2012 single by Rihanna and ASAP Rocky

"Cockiness (Love It)" is a song by Barbadian singer Rihanna, from her sixth studio album Talk That Talk (2011). The song was written by Rihanna, Candice Pillay, D. Abernathy and Shondrae Crawford, with production helmed by Mr. Bangladesh. Conceptualized by Mr. Bangladesh, the producer revealed in an interview with MTV that the song had undergone many different versions before the final cut was included on the album. He stated that while he was writing and developing the song, Rihanna was the principal artist whom he wanted to record it.

"Cockiness (Love It)" is a dubstep and dancehall track. Instrumentation is provided by vocal whoops, drums and horns. The lyrics of the song revolve around declaring the singer's desire for sex. "Cockiness (Love It)" received mixed reviews from music critics. Whilst some praised the song's memorability and compositional structure, others criticized its overtly sexual lyrical content. Upon the release of Talk That Talk, the song charted in lower regions on the singles charts in South Korea, the United Kingdom, and the United States.

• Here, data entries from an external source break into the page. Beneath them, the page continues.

/-- R177: a set's header and payload in the output. -/
def State.writeSet (s : State) (l : WorkList) (o : Op) (p : SetPlan) (m : MemberPlan) (payload : Option (List Byte))
    (st count : Nat) : State × Acc :=
  match s.resolve l.tenant p.output (plain (m.setOff + setSize (baGq o) p.d)) rWrite with
  | none => (s, .refused)
  | some q =>
    let a : State × Acc := match payload with
      | some bs => s.opWrite o.core l.tenant (q.plus (m.setOff + 8)) bs
      | none => (s, .ok)
    let b := a.1.opWrite o.core l.tenant (q.plus m.setOff) (headerBytes p.entry st count)
    (b.1, a.2.first b.2)

/-- Leave an operation's bank commands to finish unread. -/
def State.disown (s : State) (id off : Nat) : State :=
  { s with beds := s.beds.map fun (x : Nat × Bed) =>
      (x.1, { x.2 with busy := x.2.busy.map fun c => if c.owner = some (id, off) then { c with owner := none } else c }) }

/-- R177: fail a BANK_ATTEND: on the bed of the failed command its other commands are cancelled when no other operation has
commands BUSY there; the rest finish and are discarded. -/
def State.failBank (s : State) (l : WorkList) (o : Op) (k : Option Nat) (status detail : Nat) : State :=
  let s1 := match k with
    | some k => if (s.bed k).busy.all fun c => c.owner = some (l.id, o.offset) then s.bedCancel k else s
    | none => s
  (s1.disown l.id o.offset).finishOp l.id o.offset status detail

/-- R175: the count and payload of a member whose commands are all folded. -/
def State.closeMember (s : State) (l : WorkList) (o : Op) (p : SetPlan) (m : MemberPlan) (r : MemberRun) : State × Acc :=
  s.writeSet l o p m (some (setPayload (baGq o) p.d (partsOf (baGq o) p.d r.fold))) slotDone r.count

/-- Start set i: members without commands get their empty sets at once. -/
def State.openSet (s : State) (l : WorkList) (o : Op) (p : SetPlan) : State × Op × Acc :=
  let empty := payloadOf ((List.range (baGq o)).map fun _ => Part.start p.d)
  let runs : List MemberRun := p.members.map fun m => { todo := List.range m.orders.length, fold := empty }
  let r := (List.zip p.members runs).foldl (fun (x : State × Acc) m =>
    if m.2.todo.isEmpty then let w := x.1.closeMember l o p m.1 m.2; (w.1, x.2.first w.2) else x) (s, .ok)
  (r.1, { o with members := runs }, r.2)

/-- A set is finished when every member has folded all its commands. -/
def Op.setFinished (o : Op) (p : SetPlan) : Bool :=
  (List.zip p.members o.members).all fun m => m.2.folded = m.1.orders.length

/-- R178: go on to the first set with commands; the operation ends after its last set. -/
def State.nextSet (s : State) (l : WorkList) (o : Op) : Nat → State
  | 0 => s
  | fuel + 1 =>
    match o.plan[o.tile]? with
    | none => (s.setOp l.id o).finishOp l.id o.offset osOk 0
    | some p =>
      let r := s.openSet l o p
      if r.2.2 ≠ .ok then (r.1.setOp l.id o).failBank l o none r.2.2.status 0
      else if r.2.1.setFinished p then r.1.nextSet l { r.2.1 with tile := o.tile + 1 } fuel
      else r.1.setOp l.id r.2.1

/-- A free command slot of a bank. -/
def State.freeSlot (s : State) (k bank : Nat) : Option Nat :=
  [2 * bank, 2 * bank + 1].find? fun n => !((s.bed k).busy.any fun c => c.slot = n) && !(s.heldSlots k).contains n

/-- R176, R177: copy the query records and issue one command; its seq and query buffer are the sequencer's own choice (free
values, log entry 44). -/
def State.issueOrder' (s : State) (l : WorkList) (o : Op) (p : SetPlan) (k slot : Nat) (x : BankOrder) : State × Acc × Nat :=
  match s.resolve l.tenant p.queries (plain (p.queryOff + baGq o * 0x200)) rRead with
  | none => (s, .refused, 0)
  | some q =>
    let r := s.opRead k l.tenant (q.plus p.queryOff) (baGq o * 0x200)
    if r.acc ≠ .ok then (r.s, r.acc, 0)
    else
      let seq := r.s.freeNat 32
      let buf := r.s.bumpFree.freeNat 4
      let ws := orderWords p (baGq o) seq buf x
      let s1 := (r.s.bumpFree.bumpFree.setWin k (queryOff buf) r.data).setWin k (commandOff slot + 8) (ws.drop 8)
      ((s1.issueBank k slot (ws.take 8) (some (l.id, o.offset)) l.tenant (0x40 + k / 8)).addSteps l.id o.offset
        (32 * cmdRows ws + 64) 0, .ok, seq)

/-- R182: issue what fits of one member's commands, in order; `todo` lists what is left. -/
def State.pumpMember (s : State) (id off i : Nat) (todo : List Nat) : State :=
  todo.foldl (fun s n =>
    match s.list? id, s.op? id off with
    | some l, some o =>
      match o.plan[o.tile]?, o.members[i]? with
      | some p, some r =>
        match p.members[i]? with
        | some m =>
          match m.orders[n]? with
          | some x =>
            match s.freeSlot m.core x.bank with
            | some slot =>
              if o.stage ≠ .started then s
              else
                let q := s.issueOrder' l o p m.core slot x
                if q.2.1 ≠ .ok then q.1.failBank l o none q.2.1.status 0
                else
                  match q.1.op? id off with
                  | some o1 =>
                    let r1 : MemberRun := { r with todo := r.todo.filter fun y => y ≠ n, held := r.held ++ [(n, slot, q.2.2)] }
                    q.1.setOp id { o1 with members := setAt o1.members i r1 }
                  | none => q.1
            | none => s
          | none => s
        | none => s
      | _, _ => s
    | _, _ => s) s

/-- R183: the operation that a member core serves first. -/
def State.servedFirst (s : State) (k id off : Nat) : Bool :=
  match (s.bankOps k).filter fun e => e.2.order ≤ ((s.op? id off).map Op.order).getD 0 with
  | (l, o) :: _ => l.id = id && o.offset = off
  | [] => true

/-- R159, R177, R178: let a BANK_ATTEND issue commands. A preempted one issues none. -/
def State.pumpOp (s : State) (id off : Nat) : State :=
  match s.list? id, s.op? id off with
  | some l, some o =>
    if o.stage ≠ .started || o.opcode ≠ 6 || !(decide (l.state = .running) || (decide (l.state = .stopping) && !o.resumable)) then s
    else if o.plan.any fun p => p.members.any fun m => num s.coreState m.core = 3 then
      s.failBank l o none osTowerLost 0
    else
      match o.plan[o.tile]? with
      | none => s
      | some p =>
        ((List.zip p.members o.members).zipIdx).foldl (fun s e =>
          if s.servedFirst e.1.1.core id off then s.pumpMember id off e.2 e.1.2.todo else s) s
  | _, _ => s

/-- Let every BANK_ATTEND go on, in the order in which they were received. -/
def State.pumpBanks (s : State) : State :=
  (sortBy (fun e => e.2.2) (s.lists.flatMap fun l =>
    (l.ops.filter fun o => o.opcode = 6 && o.stage = .started).map fun o => (l.id, o.offset, o.order))).foldl
    (fun s e => s.pumpOp e.1 e.2.1) s

/-- R175: every header of the operation's sets is BUSY before any work. -/
def State.busyHeaders (s : State) (l : WorkList) (o : Op) : State × Acc :=
  (o.plan.flatMap fun p => p.members.map fun m => (p, m)).foldl (fun (x : State × Acc) e =>
    let w := x.1.writeSet l o e.1 e.2 none slotBusy 0
    (w.1, x.2.first w.2)) (s, .ok)

/-- BANK_ATTEND (R175): sieve, plan, BUSY headers, then the commands. -/
def execBankAttend (list : Nat) (early : Option (List Byte)) (s : State) : Host.Outcome State Fault Refusal :=
  .next (s.issueOp list early 0x06 bankAttendRules fun s l o =>
    let r := (s.startOp l.id o.offset).readBatch l.tenant o rBank baFields
    match r.s.op? l.id o.offset with
    | none => r.s
    | some o1 =>
      let o2 := { o1 with plan := planOf o r.entries, steps := sieveSteps (baEntries o) }
      let b := (r.s.setOp l.id o2).busyHeaders l o2
      if b.2 ≠ .ok then b.1.failBank l o2 none b.2.status 0
      else (b.1.nextSet l o2 (o2.plan.length + 1)).pumpBanks)

/-- The BANK_ATTEND that reads a slot next: list, operation, member number. -/
def State.foldOwner (s : State) (k slot : Nat) : Option (WorkList × Op × Nat × Nat) :=
  ((s.bankOps k).flatMap fun e =>
    match e.2.plan[e.2.tile]? with
    | some p => ((List.zip p.members e.2.members).zipIdx).filterMap fun m =>
        if m.1.1.core = k then
          (m.1.2.held.find? fun h => h.1 = m.1.2.folded && h.2.1 = slot).map fun h => (e.1, e.2, m.2, h.2.2)
        else none
    | none => []).head?

/-- R177: fold one DONE payload into the member's running fold; the last one closes its set. -/
def State.foldDone (s : State) (l : WorkList) (o : Op) (i k slot count : Nat) : State :=
  match o.plan[o.tile]?, o.members[i]? with
  | some p, some r =>
    match p.members[i]? with
    | none => s
    | some m =>
      let gq := baGq o
      let ps := foldParts (partsOf gq p.d r.fold) (partsOf gq p.d (s.winBytes k (resultOff slot + 8) 0x1FF8))
      let r1 := { r with held := r.held.filter fun h => h.2.1 ≠ slot, folded := r.folded + 1, fold := payloadOf ps,
                         count := r.count + count }
      let o1 := { o with members := setAt o.members i r1, auxSteps := o.auxSteps + gq }
      let s1 := (s.setOp l.id o1).internalReport k (ps.map Part.sats).sum (ps.map Part.made).sum 0 gq
      let w := if r1.folded = m.orders.length then s1.closeMember l o1 p m r1 else (s1, .ok)
      if w.2 ≠ .ok then w.1.failBank l o1 none w.2.status 0
      else if o1.setFinished p then (w.1.nextSet l { o1 with tile := o1.tile + 1 } (o1.plan.length + 1)).pumpBanks
      else w.1.pumpBanks
  | _, _ => s

/-- BANK_PARTIAL_FOLD (R177): the member's sequencer reads the slot with the expected seq: DONE is folded, FAULT fails the
operation for its tenant alone. -/
def bankPartialFold (k slot : Nat) (s : State) : State :=
  match s.foldOwner k slot with
  | none => s
  | some (l, o, i, seq) =>
    let h := s.winBytes k (resultOff slot) 8
    if !s.towerRuns (k / 8) || fieldAt h 0 4 ≠ seq then s
    else if fieldAt h 4 1 = slotDone then s.foldDone l o i k slot (fieldAt h 5 3)
    else if fieldAt h 4 1 = slotFault then
      let code := fieldAt h 5 3
      let s1 := match o.plan[o.tile]? with
        | some p => match p.members[i]? with
          | some m => (s.writeSet l o p m none slotFault code).1
          | none => s
        | none => s
      (if code = faultUncorrectable then s1.failBank l o (some k) osUncorrectable 0
       else s1.failBank l o (some k) osBankFault code).pumpBanks
    else s

/-- BANK_COMMAND_DONE: sequencers that waited for the slot go on. -/
def execBankCommandDone (core : Fin 64) (bank : Fin 128) (slot : Fin 2) (s : State) : Host.Outcome State Fault Refusal :=
  .next (bankCommandDone core.val (2 * bank.val + slot.val) s).pumpBanks

/-- OPERATION_COMPLETE, and what waited behind the operation on member cores goes on (R183). -/
def execOperationComplete (list offset : Nat) (s : State) : Host.Outcome State Fault Refusal :=
  .next (operationComplete list offset s).pumpBanks

/-- TILE_BOUNDARY_STOP. The fold state of a BANK_ATTEND entry has no layout in the manual: its bytes are free values (log
entry 44). -/
def execTileBoundaryStop (list offset : Nat) (s : State) : Host.Outcome State Fault Refusal :=
  let s1 := tileBoundaryStop list offset s
  .next (match s1.op? list offset with
    | some o =>
      if o.opcode = 6 && o.stage = .stopped then
        (s1.setOp list { o with fold := (List.range 64).map fun i => Config.undefinedByte s1.freeCtr i }).bumpFree.pumpBanks
      else s1
    | none => s1)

==Background and conception==
"Cockiness (Love It)" was written by Candice Pillay, D. Abernathy, Shondrae Crawford and Rihanna, with production helmed by Crawford under his stage name Mr. Bangladesh. In an interview with MTV, Mr. Bangladesh revealed that Rihanna was the principal artist who he wanted to record "Cockiness (Love It)". The producer continued to say that the song had undergone "many different guises" before the final version including on Talk That Talk (2011), saying Cockiness', it's layers of things I had sampled for a long time, never really messed with it too much." Mr. Bangladesh continued to describe "Cockiness (Love It)s development and song-writing process, saying:

I was in LA, and I had just pulled it out, chopped it up, made it a beat. My artist Candice Pillay, my other writers, Dem Jointz, they wrote the song. It wasn't 'Cockiness' at first, it was something else. They had the 'I love it' part. ... [They] came up with that part first, and that wasn't even on that track. It was just an idea. I was going to make a whole new beat out of it, what they wrote to it that day, it wasn't really all the way done. A couple days later, they revisited it and came up with the 'Cockiness'.

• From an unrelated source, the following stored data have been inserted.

/-- COUNTERS_SELECT (R417): applied and completed once no operation runs on the core, or the engine has no job. -/
def execCountersSelect (slip : Slip) (s : State) : Host.Outcome State Fault Refusal :=
  .next (if slip.f 8 1 ≠ 1 || s.selectWaits slip then s
    else s.withSlip slip (fun o => o = 0x0B) true countersFields fun s =>
      match counterUnit s.fuses (slip.f 9 1) (slip.f 0xA 2) with
      | none => s.answer slip stMalformed []
      | some u => countersSelectAct slip u s)

/-- The number of a unit of CTR_SEL_WRITE. -/
def ctrUnitNo : CtrUnit → Nat
  | .core k => k.val
  | .channel n c => unitChan n.val c.val
  | .port p => unitPort p.val
  | .engine e => unitEngine e.val

/-- A unit whose registers answer. -/
def State.unitAnswers (s : State) (u : Nat) : Bool :=
  (if u < 64 || 280 ≤ u then true
    else if u < 256 then stackPresent s.fuses ((u - 64) / 16)
    else portPresent s.fuses (u - 256)) && !s.dieLost (unitDie u)

/-- CTR_SEL_WRITE (R417): effective at once. -/
def execCtrSelWrite (unit : CtrUnit) (n : Fin 16) (value : Word) (s : State) : Host.Outcome State Fault Refusal :=
  .next (if decide (n.val < unitCtrs (ctrUnitNo unit)) && s.unitAnswers (ctrUnitNo unit)
    then s.selectCounter (ctrUnitNo unit) n.val (value.toNat % 65536) else s)

/-! ### Trace -/

/-- R420: records of a trace ring, and the first byte of the buffer of tower t. -/
def traceRecords : Nat := 2097152

def State.traceBase (s : State) (t : Nat) : Nat := s.segTop + t * 0x4000000

/-- The bytes of a trace record (Table 19-5). -/
def traceBytes (tick kind unit cls tenant a b : Nat) : List Byte :=
  leBytes 8 tick ++ leBytes 2 kind ++ leBytes 1 unit ++ leBytes 1 cls ++ leBytes 2 tenant ++ leBytes 2 0 ++ leBytes 8 a ++
    leBytes 8 b

/-- The drops of a tower since its last loss record: first tick, last tick, number. -/
def State.drops (s : State) (t : Nat) : List Nat := look (fun _ => []) s.traceDrops t

def State.setDrops (s : State) (t : Nat) (l : List Nat) : State :=
  { s with traceDrops := put (fun _ => ([] : List Nat)) s.traceDrops t l }

/-- A record has room in the ring. -/
def State.traceRoom (s : State) (t : Nat) : Bool :=
  decide ((s.regF (.trcWr t) 0 21 + 1) % traceRecords ≠ s.regF (.trcRd t) 0 21)

/-- R421, R422: a record is written at TRC_WR, and TRC_WR advances. -/
def State.traceStore (s : State) (t : Nat) (bs : List Byte) : State :=
  let wr := s.regF (.trcWr t) 0 21
  (s.writeMem (s.traceBase t + 32 * wr) 0xFFFF (0x40 + t) bs).1.setF (.trcWr t) 0 21 ((wr + 1) % traceRecords)

/-- R421: a record is dropped and counted. -/
def State.traceDrop (s : State) (t : Nat) : State :=
  let d := match s.drops t with
    | [a, _, n] => [a, s.tb.count, n + 1]
    | _ => [s.tb.count, s.tb.count, 1]
  (s.countF (.trcDrop t) 0 32 1).setDrops t d

/-- R421: the loss record that goes first once space has returned. -/
def State.traceLoss (s : State) (t : Nat) : State :=
  match s.drops t with
  | [a, z, n] =>
    let s1 := (s.traceStore t (traceBytes z 0xFF00 0xFF 0xFF noTenant n a)).setDrops t []
    { s1 with lossRecords := s1.lossRecords + 1 }
  | _ => s

/-- R421: a tower writes a record, or drops it. -/
def State.traceWrite (s : State) (t : Nat) (bs : List Byte) : State :=
  if !s.traceRoom t then s.traceDrop t
  else
    let s1 := s.traceLoss t
    if s1.traceRoom t then s1.traceStore t bs else s1.traceDrop t

/-- TRACE_RECORD (R421): an event of an enabled class at a tower that is ON. -/
def traceRecord (t : Nat) (r : TraceBody) (s : State) : State :=
  if (s.dom t).state = .on && s.regBit (.trcClass t) r.cls.toNat
  then s.traceWrite t (traceBytes s.tb.count r.kind.toNat r.unit.toNat r.cls.toNat r.tenant.toNat r.a.toNat r.b.toNat)
  else s

def execTraceRecord (tower : Fin 8) (r : TraceBody) (s : State) : Host.Outcome State Fault Refusal :=
  .next (traceRecord tower.val r s)

/-- Fields of a TRACE slip. -/
def traceFields : List (Nat × Nat) := [(8, 1), (9, 1), (0x10, 8)]

/-- The towers of a TRACE slip that have a buffer: named and ON. -/
def State.traceTowers (s : State) (x : Slip) : List Nat :=
  (List.range 8).filter fun t => nbit (x.f 9 1) t && decide ((s.dom t).state = .on)

/-- R420: the segment over every buffer. -/
def State.traceSeg (s : State) : Seg := ⟨s.segTop, 0x20000000, .priv, false, rRead, 0, 0, 0xFFFFFFFF⟩

def traceStartAct (x : Slip) (s : State) : State :=
  let other := match s.seg? 0 15 with
    | some g => decide (g ≠ s.traceSeg)
    | none => false
  if 1024 ≤ x.f 0x10 8 then s.answer x stMalformed []
  else if other then s.answer x stBadSlot []
  else
    let s1 := { (s.traceTowers x).foldl (fun s t =>
      ((((s.setReg (.trcWr t) 0).setReg (.trcRd t) 0).setReg (.trcDrop t) 0).setReg (.trcClass t)
        (BitVec.ofNat 64 (x.f 0x10 8))).setDrops t []) (s.setSeg 0 15 s.traceSeg) with lossRecords := 0 }
    s1.answer x stOk (leBytes 8 s1.lossRecords)

/-- TRACE_START (R420, R421). -/
def execTraceStart (slip : Slip) (s : State) : Host.Outcome State Fault Refusal :=
  .next (if slip.f 8 1 ≠ 1 then s else s.withSlip slip (fun o => o = 0x0C) true traceFields (traceStartAct slip))

def traceStopAct (x : Slip) (s : State) : State :=
  if x.f 8 1 ≠ 0 || 1024 ≤ x.f 0x10 8 then s.answer x stMalformed []
  else
    let s1 := (s.traceTowers x).foldl (fun s t => s.setReg (.trcClass t) 0) s
    s1.answer x stOk (leBytes 8 s1.lossRecords)

/-- TRACE_STOP (R421): a TRACE slip whose action is neither start nor flush. -/
def execTraceStop (slip : Slip) (s : State) : Host.Outcome State Fault Refusal :=
  .next (if slip.f 8 1 = 1 || slip.f 8 1 = 2 then s
    else s.withSlip slip (fun o => o = 0x0C) true traceFields (traceStopAct slip))

/-- A flush record of a tower. Its a and b have no stated content: free values. -/
def State.traceFlush (s : State) (t : Nat) : State :=
  s.bumpFree.traceWrite t (traceBytes s.tb.count 0xFF01 0xFF 0xFF noTenant (s.freeNat 64) (s.freeNat 64))

def traceFlushAct (x : Slip) (s : State) : State :=
  if 1024 ≤ x.f 0x10 8 then s.answer x stMalformed []
  else
    let s1 := (s.traceTowers x).foldl (fun s t => s.traceFlush t) s
    s1.answer x stOk (leBytes 8 s1.lossRecords)

/-- TRACE_FLUSH (R421): memory accepts records as they are written, so the slip completes at once. -/
def execTraceFlush (slip : Slip) (s : State) : Host.Outcome State Fault Refusal :=
  .next (if slip.f 8 1 ≠ 2 then s else s.withSlip slip (fun o => o = 0x0C) true traceFields (traceFlushAct slip))

/-! ### The wait graph (R271, R423 to R425) -/

/-- Device address of a semaphore that an operation of a tenant names. -/
def State.semAddr (s : State) (t ref : Nat) : Option Nat :=
  match s.resolve t ref (plain 8) (rRead + rWrite) with
  | some (.dev a _) => some a
  | _ => none

/-- The WAIT that a list stands at. -/
def WorkList.waitsAt (l : WorkList) : Option Op := l.ops.find? fun o => o.opcode = 0x12 && o.stage = .started

/-- Semaphore references of the local SIGNALs in units not yet issued. -/
def signalsIn (m : Memory) (a : Nat) : Nat → Nat → List Nat
  | 0, _ => []
  | fuel + 1, left =>
    let c := rdLe m a 1
    let n := opUnits c
    if left = 0 || n = 0 then []
    else (if c = 0x11 && rdLe m (a + 0x18) 1 % 2 = 0 then [rdLe m (a + 8) 8] else []) ++
      signalsIn m (a + 32 * n) fuel (left - n)

/-- Addresses of the semaphores that a list will still signal. -/
def State.signals (s : State) (l : WorkList) : List Nat :=
  let units := if l.everAdmitted then l.units else (match s.headerOf l with
    | .ok h => h.units
    | .error _ => 0)
  let coming := if l.failed.isSome || l.stopStatus.isSome then [] else (match s.listAddr l l.next with
    | some a => signalsIn s.mem a units (units - l.next)
    | none => [])
  let issued := (l.ops.filter fun o => decide (o.opcode = 0x11) && decide (o.stage ≠ .finished) && !nbit (o.f 0x18 1) 0).map
    fun o => o.f 8 8
  (issued ++ coming).filterMap fun r => s.semAddr l.tenant r

/-- A node (Table 19-8). -/
structure WaitNode where
  kind : Nat
  tenant : Nat
  id : Nat
  a : Nat
  b : Nat
  c : Nat
deriving DecidableEq, Repr

/-- The graph: nodes, edges as from, to and reason, and the lists with the index of their List node. -/
structure WaitGraph where
  nodes : List WaitNode := []
  edges : List (Nat × Nat × Nat) := []
  lists : List (WorkList × Nat) := []
deriving DecidableEq, Repr

/-- The operation a list is blocked at: the one that holds issue, else the earliest in flight, else the next one. -/
def WorkList.blockedAt (l : WorkList) : Nat :=
  match l.ops.find? fun o => o.pauses && decide (o.stage ≠ .finished) with
  | some o => o.offset
  | none => (l.ops.head?.map fun o => o.offset).getD l.next

/-- The Admission node of a list that waits. -/
def State.admissionNode (s : State) (l : WorkList) : WaitNode :=
  match s.headerOf l with
  | .ok h => ⟨6, l.tenant, l.tag, ((s.lacking h []).map fun t => 2 ^ t).sum, h.power.sum, l.waitingSince⟩
  | .error _ => ⟨6, l.tenant, l.tag, 0, 0, l.waitingSince⟩

/-- Index of the semaphore node of an address. -/
def WaitGraph.sem (g : WaitGraph) (a : Nat) : Option Nat :=
  (List.range g.nodes.length).find? fun i => match g.nodes[i]? with
    | some n => decide (n.kind = 3) && decide (n.a = a)
    | none => false

/-- A node at the end. -/
def WaitGraph.node (g : WaitGraph) (n : WaitNode) : WaitGraph := { g with nodes := g.nodes ++ [n] }

def WaitGraph.edge (g : WaitGraph) (a b reason : Nat) : WaitGraph := { g with edges := g.edges ++ [(a, b, reason)] }

/-- Nodes and first edges of one list. -/
def WaitGraph.addList (s : State) (g : WaitGraph) (l : WorkList) : WaitGraph :=
  let i := g.nodes.length
  let g1 := { g.node ⟨1, l.tenant, l.tag, l.blockedAt, l.admitted, l.home⟩ with lists := g.lists ++ [(l, i)] }
  if !l.placed then (g1.node (s.admissionNode l)).edge i (i + 1) 6
  else
    match l.waitsAt with
    | none => g1
    | some o =>
      let g2 := (g1.node ⟨2, l.tenant, l.tag, o.offset, o.f 8 8, o.f 0x10 8⟩).edge i (i + 1) 1
      match s.semAddr l.tenant (o.f 8 8) with
      | none => g2
      | some a =>
        match g2.sem a with
        | some j => g2.edge (i + 1) j 2
        | none => (g2.node ⟨3, l.tenant, 0, a, rdLe s.mem a 8, 0⟩).edge (i + 1) (i + 2) 2

/-- Edges of reason 3 from every semaphore node, and all edges in order of reason (log entry 74). -/
def WaitGraph.close (s : State) (g : WaitGraph) : WaitGraph :=
  let sems := (List.range g.nodes.length).filterMap fun i => match g.nodes[i]? with
    | some n => if n.kind = 3 then some (i, n.a) else none
    | none => none
  let more := sems.flatMap fun x => (g.lists.filter fun l => (s.signals l.1).contains x.2).map fun l => (x.1, l.2, 3)
  let all := g.edges ++ more
  { g with edges := [1, 2, 3, 6].flatMap fun r => all.filter fun e => e.2.2 = r }

/-- R425: the wait-for graph over the lists of one tenant, or of all. -/
def State.waitGraph (s : State) (t : Option Nat) : WaitGraph :=
  let ls := sortBy (fun (l : WorkList) => l.id) (s.lists.filter fun l => match t with
    | some t => decide (l.tenant = t)
    | none => true)
  (ls.foldl (fun (g : WaitGraph) l => g.addList s l) {}).close s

After revealing that the song was finished, Mr. Bangladesh stated that he wanted to wait until the right artist came along to record the song. He later decided that it would be Rihanna, saying, "I was like, 'That's dope. That's Rihanna all day'. They sent the song back, and I finished producing it. I put the 'I love it' on it that they had already had ... She loved it, and that's what it was."

==Composition and lyrics==

As a dubstep and dancehall song, "Cockiness (Love It)" features dancehall stylised vocals and a rap bridge by Rihanna. Claire Suddath of Time Entertainment noted that the speed in which Rihanna delivers her vocal is so fast that it blends in with the composition, which she wrote "becomes the basis for the beat." The instrumentation of "Cockiness (Love It)" consists of vocal whoops, cracking drums and bawling horns.

Throughout the song, Rihanna sings in a taunting nature, taking pleasure in being able to tease the listener. T'Cha Dunlevy of The Montreal Gazette compared Rihanna's "[taunting]" vocals in the lyrics "Suck my cockiness/Lick my persuasion" to the style in which Britney Spears sings on her 2009 single "If U Seek Amy" (Circus, 2008). Jason Lipshutz of Billboard magazine noted that Rihanna's vocals in the lyrics "I love it, I love it, I love it when you eat it" offer "coos" about wanting sex, whilst sarcastically writing that "we're pretty sure she's not talking about the chicken pot pie she left for dinner." James Montgomery of MTV noted that the lyrics "Suck my cockiness/Lick my persuasion", are, in his opinion, the best "come-on" line of 2011 alongside Lady Gaga's "Heavy Metal Lover" (Born This Way, 2011) lyrics "I want your whiskey mouth/All over my blond south".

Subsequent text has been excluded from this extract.